ASSIGNMENT:
All the entries, exactly as they read, must be written out again.
BEGIN
-- ==== Sys2Proof/Machine/Ops.lean ====
section
/-!
DEFINITION. The named operations every command is built from: command start (60_exceptions.md R208), completion and
failure entry (R207), the capacity check (20_memory.md R53, 60_exceptions.md R206), the two access primitives `Seg`
(20_memory.md R55) and `LevelAt` (R56), and the frames shared by the ENC commands (41_line_encoder.md R110) and the
DEC commands (43_line_decoder.md R150).

Failure entry is `raise`, the one shared operation of every failure. There is no return to model beside it: "There is
no return instruction, because a failure transfers control nowhere" (60_exceptions.md R211).
-/

namespace Sys2Proof.Machine

/-- The results of a command cleared: what every command does before anything else (60_exceptions.md R208). -/
def clearResults (s : State) : State :=
  { s with bitout := [], waveout := [], rptPalStart := 0, rptPalLen := 0, rptZrun := 0 }

/-- The working registers loaded with their initial values (10_state.md R32, 70_reset_and_hazards.md R231). -/
def loadWork (w : Work) (s : State) : State := { s with work := some w }

/-- What the end of every command does besides its results: the frame is not retained (10_state.md R22), the final
values of the working registers are discarded (R32), and `STATUS` is written, once (R24). -/
def endCommand (code : BitVec 4) (s : State) : State :=
  { s with frame := none, work := none, status := code }

/-- `complete` of 60_exceptions.md R207. -/
def complete (s : State) : State := endCommand statusOk s

/-- `raise <Failure>` of 60_exceptions.md R207: taking a failure. Results cleared, `STATUS` the failure's code, the
input buffers untouched; no mode changes and control goes nowhere. -/
def raise (f : Failure) (s : State) : State := endCommand (failureCode f) (clearResults s)

/-- Whether `n` elements fit a buffer of capacity `NMAX` (00_scope.md R6). -/
def fitsCapacity (c : Config) (n : Nat) : Bool :=
  match c.nmax with
  | none => true
  | some m => decide (n ≤ m)

/-- `X.append(v)` for each element in turn (20_memory.md R53); `none` at the first append that would make the buffer
longer than `NMAX`. -/
def appendEach {α : Type} (c : Config) : List α → List α → Option (List α)
  | buf, [] => some buf
  | buf, v :: vs => if fitsCapacity c (buf.length + 1) then appendEach c (buf ++ [v]) vs else none

/-- Append a command's bits to `BITOUT` and complete, or fail with `CapacityExceeded` (20_memory.md R53). -/
def commitBits (out : List Bit) (s : State) : State :=
  match appendEach s.config s.bitout out with
  | some buf => complete { s with bitout := buf }
  | none => raise .capacityExceeded s

/-- Append a command's points to `WAVEOUT` and complete, or fail with `CapacityExceeded` (20_memory.md R53). -/
def commitWave (out : Wave) (s : State) : State :=
  match appendEach s.config s.waveout out with
  | some buf => complete { s with waveout := buf }
  | none => raise .capacityExceeded s

/-- Write the report registers and complete (44_analyzer.md R170). -/
def commitReport (palStart palLen zrun : Nat) (s : State) : State :=
  complete { s with rptPalStart := palStart, rptPalLen := palLen, rptZrun := zrun }

/-- A command whose only effect is a failure (30_encoding.md R75, R77): results cleared at its start, then the
failure taken. -/
def failingCommand (f : Failure) (s : State) : State := raise f (clearResults s)

/-! ## Encoder side: `Seg` and the ENC frame -/

/-- A piece of an encoder's body: from the working registers to the registers after it and the points it appends to
`WAVEOUT`. -/
abbrev Emit := EncRegs → EncRegs × Wave

/-- `Seg(L, d)` (20_memory.md R55): the segment's start point, its end point, and the time cursor advanced. -/
def seg (level duration : R) : Emit := fun r =>
  ({ r with t := r.t + duration }, [⟨r.t, level⟩, ⟨r.t + duration, level⟩])

/-- The scan cursor moved past `k` input elements (10_state.md R23). -/
def advance (k : Nat) : Emit := fun r => ({ r with i := r.i + k }, [])

/-- One piece after another. -/
def emitThen (a b : Emit) : Emit := fun r =>
  let ra := a r
  let rb := b ra.1
  (rb.1, ra.2 ++ rb.2)

/-- Several pieces in order. -/
def emitAll : List Emit → Emit
  | [] => fun r => (r, [])
  | a :: as => emitThen a (emitAll as)

/-- A body that codes each bit of the input in turn (41_line_encoder.md R111 to R115). -/
def scanBits (code : Bit → Emit) : List Bit → Emit
  | [] => emitAll []
  | b :: bs => emitThen (code b) (scanBits code bs)

/-- The frame of every ENC command (41_line_encoder.md R110), with the input-capacity check of 60_exceptions.md R209
item 4. -/
def encFrame (body : List Bit → Emit) (s : State) : State :=
  if fitsCapacity s.config s.bitin.length then
    commitWave (body s.bitin initialEncRegs).2 (loadWork (.enc initialEncRegs) (clearResults s))
  else raise .capacityExceeded (clearResults s)

/-! ## Decoder side: `LevelAt` and the DEC frame -/

/-- `LevelAt(tx)` on the non-empty waveform `p :: ps` (20_memory.md R56): the level of the first point whose time is
`>= tx`; if there is none, of the last point. -/
def levelAt (p : Point) (ps : Wave) (tx : R) : R :=
  match ps with
  | [] => p.level
  | q :: qs => if p.time ≥ tx then p.level else levelAt q qs tx

/-- The time of the last point of `p :: ps` in sequence order (43_line_decoder.md R150). -/
def finalTime (p : Point) : Wave → R
  | [] => p.time
  | q :: qs => finalTime q qs

/-- The number of intervals to decode, `round(final waveform time)` (43_line_decoder.md R150). A final time below 0.5
gives no interval (R158 (b)), a negative one included (log 9). -/
def intervalCount (p : Point) (ps : Wave) : Nat := (roundHalfUp (finalTime p ps)).toNat

/-- A decoder body: `count` intervals, each giving one bit, the interval index `b` advancing by one. -/
def decodeIntervals (interval : DecRegs → DecRegs × Bit) : Nat → DecRegs → List Bit
  | 0, _ => []
  | count + 1, r =>
    let d := interval r
    d.2 :: decodeIntervals interval count { d.1 with b := d.1.b + 1 }

/-- The decoder working registers at command start (10_state.md R29). -/
def initialDecRegs (seed : (R → R) → Option Sgn) (p : Point) (ps : Wave) : DecRegs :=
  { n := intervalCount p ps, b := 0, prev := seed (levelAt p ps), cur := none }

/-- The frame of every DEC command (43_line_decoder.md R150), with the input-capacity check of 60_exceptions.md R209
item 4 before the empty-input check of item 5. `seed` is the initial `prev` and `interval` decides one bit, both from
the waveform's `LevelAt`. -/
def decFrame (seed : (R → R) → Option Sgn) (interval : (R → R) → DecRegs → DecRegs × Bit) (s : State) : State :=
  if fitsCapacity s.config s.wavein.length then
    match s.wavein with
    | [] => raise .unsupportedDecode (clearResults s)
    | p :: ps =>
      let r := initialDecRegs seed p ps
      commitBits (decodeIntervals (interval (levelAt p ps)) r.n r) (loadWork (.dec r) (clearResults s))
  else raise .capacityExceeded (clearResults s)

end Sys2Proof.Machine
end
END
YOUR RESPONSE:
-- ==== Sys2Proof/Machine/Ops.lean ====
section
/-!
DEFINITION. The named operations every command is built from: command start (60_exceptions.md R208), completion and
failure entry (R207), the capacity check (20_memory.md R53, 60_exceptions.md R206), the two access primitives `Seg`
(20_memory.md R55) and `LevelAt` (R56), and the frames shared by the ENC commands (41_line_encoder.md R110) and the
DEC commands (43_line_decoder.md R150).

Failure entry is `raise`, the one shared operation of every failure. There is no return to model beside it: "There is
no return instruction, because a failure transfers control nowhere" (60_exceptions.md R211).
-/

namespace Sys2Proof.Machine

/-- The results of a command cleared: what every command does before anything else (60_exceptions.md R208). -/
def clearResults (s : State) : State :=
  { s with bitout := [], waveout := [], rptPalStart := 0, rptPalLen := 0, rptZrun := 0 }

/-- The working registers loaded with their initial values (10_state.md R32, 70_reset_and_hazards.md R231). -/
def loadWork (w : Work) (s : State) : State := { s with work := some w }

/-- What the end of every command does besides its results: the frame is not retained (10_state.md R22), the final
values of the working registers are discarded (R32), and `STATUS` is written, once (R24). -/
def endCommand (code : BitVec 4) (s : State) : State :=
  { s with frame := none, work := none, status := code }

/-- `complete` of 60_exceptions.md R207. -/
def complete (s : State) : State := endCommand statusOk s

/-- `raise <Failure>` of 60_exceptions.md R207: taking a failure. Results cleared, `STATUS` the failure's code, the
input buffers untouched; no mode changes and control goes nowhere. -/
def raise (f : Failure) (s : State) : State := endCommand (failureCode f) (clearResults s)

/-- Whether `n` elements fit a buffer of capacity `NMAX` (00_scope.md R6). -/
def fitsCapacity (c : Config) (n : Nat) : Bool :=
  match c.nmax with
  | none => true
  | some m => decide (n ≤ m)

/-- `X.append(v)` for each element in turn (20_memory.md R53); `none` at the first append that would make the buffer
longer than `NMAX`. -/
def appendEach {α : Type} (c : Config) : List α → List α → Option (List α)
  | buf, [] => some buf
  | buf, v :: vs => if fitsCapacity c (buf.length + 1) then appendEach c (buf ++ [v]) vs else none

/-- Append a command's bits to `BITOUT` and complete, or fail with `CapacityExceeded` (20_memory.md R53). -/
def commitBits (out : List Bit) (s : State) : State :=
  match appendEach s.config s.bitout out with
  | some buf => complete { s with bitout := buf }
  | none => raise .capacityExceeded s

/-- Append a command's points to `WAVEOUT` and complete, or fail with `CapacityExceeded` (20_memory.md R53). -/
def commitWave (out : Wave) (s : State) : State :=
  match appendEach s.config s.waveout out with
  | some buf => complete { s with waveout := buf }
  | none => raise .capacityExceeded s

/-- Write the report registers and complete (44_analyzer.md R170). -/
def commitReport (palStart palLen zrun : Nat) (s : State) : State :=
  complete { s with rptPalStart := palStart, rptPalLen := palLen, rptZrun := zrun }

/-- A command whose only effect is a failure (30_encoding.md R75, R77): results cleared at its start, then the
failure taken. -/
def failingCommand (f : Failure) (s : State) : State := raise f (clearResults s)

/-! ## Encoder side: `Seg` and the ENC frame -/

/-- A piece of an encoder's body: from the working registers to the registers after it and the points it appends to
`WAVEOUT`. -/
abbrev Emit := EncRegs → EncRegs × Wave

/-- `Seg(L, d)` (20_memory.md R55): the segment's start point, its end point, and the time cursor advanced. -/
def seg (level duration : R) : Emit := fun r =>
  ({ r with t := r.t + duration }, [⟨r.t, level⟩, ⟨r.t + duration, level⟩])

/-- The scan cursor moved past `k` input elements (10_state.md R23). -/
def advance (k : Nat) : Emit := fun r => ({ r with i := r.i + k }, [])

/-- One piece after another. -/
def emitThen (a b : Emit) : Emit := fun r =>
  let ra := a r
  let rb := b ra.1
  (rb.1, ra.2 ++ rb.2)

/-- Several pieces in order. -/
def emitAll : List Emit → Emit
  | [] => fun r => (r, [])
  | a :: as => emitThen a (emitAll as)

/-- A body that codes each bit of the input in turn (41_line_encoder.md R111 to R115). -/
def scanBits (code : Bit → Emit) : List Bit → Emit
  | [] => emitAll []
  | b :: bs => emitThen (code b) (scanBits code bs)

/-- The frame of every ENC command (41_line_encoder.md R110), with the input-capacity check of 60_exceptions.md R209
item 4. -/
def encFrame (body : List Bit → Emit) (s : State) : State :=
  if fitsCapacity s.config s.bitin.length then
    commitWave (body s.bitin initialEncRegs).2 (loadWork (.enc initialEncRegs) (clearResults s))
  else raise .capacityExceeded (clearResults s)

/-! ## Decoder side: `LevelAt` and the DEC frame -/

/-- `LevelAt(tx)` on the non-empty waveform `p :: ps` (20_memory.md R56): the level of the first point whose time is
`>= tx`; if there is none, of the last point. -/
def levelAt (p : Point) (ps : Wave) (tx : R) : R :=
  match ps with
  | [] => p.level
  | q :: qs => if p.time ≥ tx then p.level else levelAt q qs tx

/-- The time of the last point of `p :: ps` in sequence order (43_line_decoder.md R150). -/
def finalTime (p : Point) : Wave → R
  | [] => p.time
  | q :: qs => finalTime q qs

/-- The number of intervals to decode, `round(final waveform time)` (43_line_decoder.md R150). A final time below 0.5
gives no interval (R158 (b)), a negative one included (log 9). -/
def intervalCount (p : Point) (ps : Wave) : Nat := (roundHalfUp (finalTime p ps)).toNat

/-- A decoder body: `count` intervals, each giving one bit, the interval index `b` advancing by one. -/
def decodeIntervals (interval : DecRegs → DecRegs × Bit) : Nat → DecRegs → List Bit
  | 0, _ => []
  | count + 1, r =>
    let d := interval r
    d.2 :: decodeIntervals interval count { d.1 with b := d.1.b + 1 }

/-- The decoder working registers at command start (10_state.md R29). -/
def initialDecRegs (seed : (R → R) → Option Sgn) (p : Point) (ps : Wave) : DecRegs :=
  { n := intervalCount p ps, b := 0, prev := seed (levelAt p ps), cur := none }

/-- The frame of every DEC command (43_line_decoder.md R150), with the input-capacity check of 60_exceptions.md R209
item 4 before the empty-input check of item 5. `seed` is the initial `prev` and `interval` decides one bit, both from
the waveform's `LevelAt`. -/
def decFrame (seed : (R → R) → Option Sgn) (interval : (R → R) → DecRegs → DecRegs × Bit) (s : State) : State :=
  if fitsCapacity s.config s.wavein.length then
    match s.wavein with
    | [] => raise .unsupportedDecode (clearResults s)
    | p :: ps =>
      let r := initialDecRegs seed p ps
      commitBits (decodeIntervals (interval (levelAt p ps)) r.n r) (loadWork (.dec r) (clearResults s))
  else raise .capacityExceeded (clearResults s)

end Sys2Proof.Machine
end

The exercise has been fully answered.